-- ==== Sys2Proof/Machine/Hazards.lean ====
section
/-! DEFINITION. The read and write sets of the commands (70_reset_and_hazards.md R345) and the hazards of a
pending one (R351, R352). -/

namespace Sys2Proof.Machine

/-- What a command reads or writes besides STATUS, ERR_CODE and the pending slot (70_reset_and_hazards.md R345). -/
structure Footprint where
  readRegs : List RegName
  writeRegs : List RegName
  readsGrid : Bool
  writesGrid : Bool
  writesOut : Bool
  deriving DecidableEq, Repr

/-- The footprint of no command at all. -/
def Footprint.none : Footprint := ⟨[], [], false, false, false⟩

/-- The table of 70_reset_and_hazards.md R345. -/
def footprint : Instr → Footprint
  | .nop => .none
  | .cfgApply => ⟨[.cfgNum, .cfgNrb, .cfgCell, .cfgFs, .cfgNfft], effectiveRegs, false, true, true⟩
  | .gridClear => ⟨effectiveRegs, [], false, true, false⟩
  | .prbsSeed => ⟨[.arg0], [.prbsCinit, .prbsX1, .prbsX2, .prbsPos, .prbsOut], false, false, false⟩
  | .prbsGen _ =>
    ⟨[.prbsX1, .prbsX2, .prbsPos], [.prbsX1, .prbsX2, .prbsPos, .prbsOut], false, false, false⟩
  | .prbsSkip =>
    ⟨[.arg0, .prbsX1, .prbsX2, .prbsPos], [.prbsX1, .prbsX2, .prbsPos], false, false, false⟩
  | .qamMap _ => ⟨[.arg0], [.mapI, .mapQ, .mapNorm], false, false, false⟩
  | .qamFill _ _ => ⟨[.arg0, .arg1] ++ effectiveRegs, [], false, true, false⟩
  | .rsCinit _ => ⟨[.arg1, .arg2] ++ effectiveRegs, [.rsCinit], false, false, false⟩
  | .rsGen _ =>
    ⟨[.arg0, .arg1, .arg2, .rsMask, .rsMoff] ++ effectiveRegs, [.rsCinit], false, true, false⟩
  | .ofdmSym _ => ⟨effectiveRegs, [], true, false, true⟩
  | .ofdmSlot _ => ⟨effectiveRegs, [], true, false, true⟩
  | .ofdmFrame => ⟨effectiveRegs, [], true, false, true⟩

/-- The pending command, if there is one and it decodes. -/
def State.pendingCommand (s : State) : Option Instr :=
  match s.pending with
  | none => none
  | some w =>
    match decode w with
    | .command i => some i
    | .illegal _ => none

/-- What the pending command reads or writes; a word that is ILLEGAL_CMD touches nothing (log 12). -/
def State.pendingFootprint (s : State) : Footprint :=
  match s.pendingCommand with
  | some i => footprint i
  | none => .none

/-- Reading the register now returns an unspecified value (70_reset_and_hazards.md R351). -/
def State.readHazard (s : State) (r : RegName) : Bool := s.pendingFootprint.writeRegs.contains r

/-- Writing the register now is the fault HAZARD (70_reset_and_hazards.md R352; log 13). -/
def State.writeHazard (s : State) (r : RegName) : Bool :=
  s.pendingFootprint.readRegs.contains r || s.pendingFootprint.writeRegs.contains r

/-- Writing GRID now is the fault HAZARD (70_reset_and_hazards.md R352). -/
def State.gridWriteHazard (s : State) : Bool :=
  s.pendingFootprint.readsGrid || s.pendingFootprint.writesGrid

/-- A CFG_APPLY is pending: GRID and OUT are being re-created (70_reset_and_hazards.md R353). -/
def State.reconfiguring (s : State) : Bool := s.pendingCommand == some .cfgApply

end Sys2Proof.Machine
end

□ □ □

Problem to work on: Where the string "fault" occurs in a line of the material above, copy the whole line.

Written solution:
/-- Writing the register now is the fault HAZARD (70_reset_and_hazards.md R352; log 13). -/
/-- Writing GRID now is the fault HAZARD (70_reset_and_hazards.md R352). -/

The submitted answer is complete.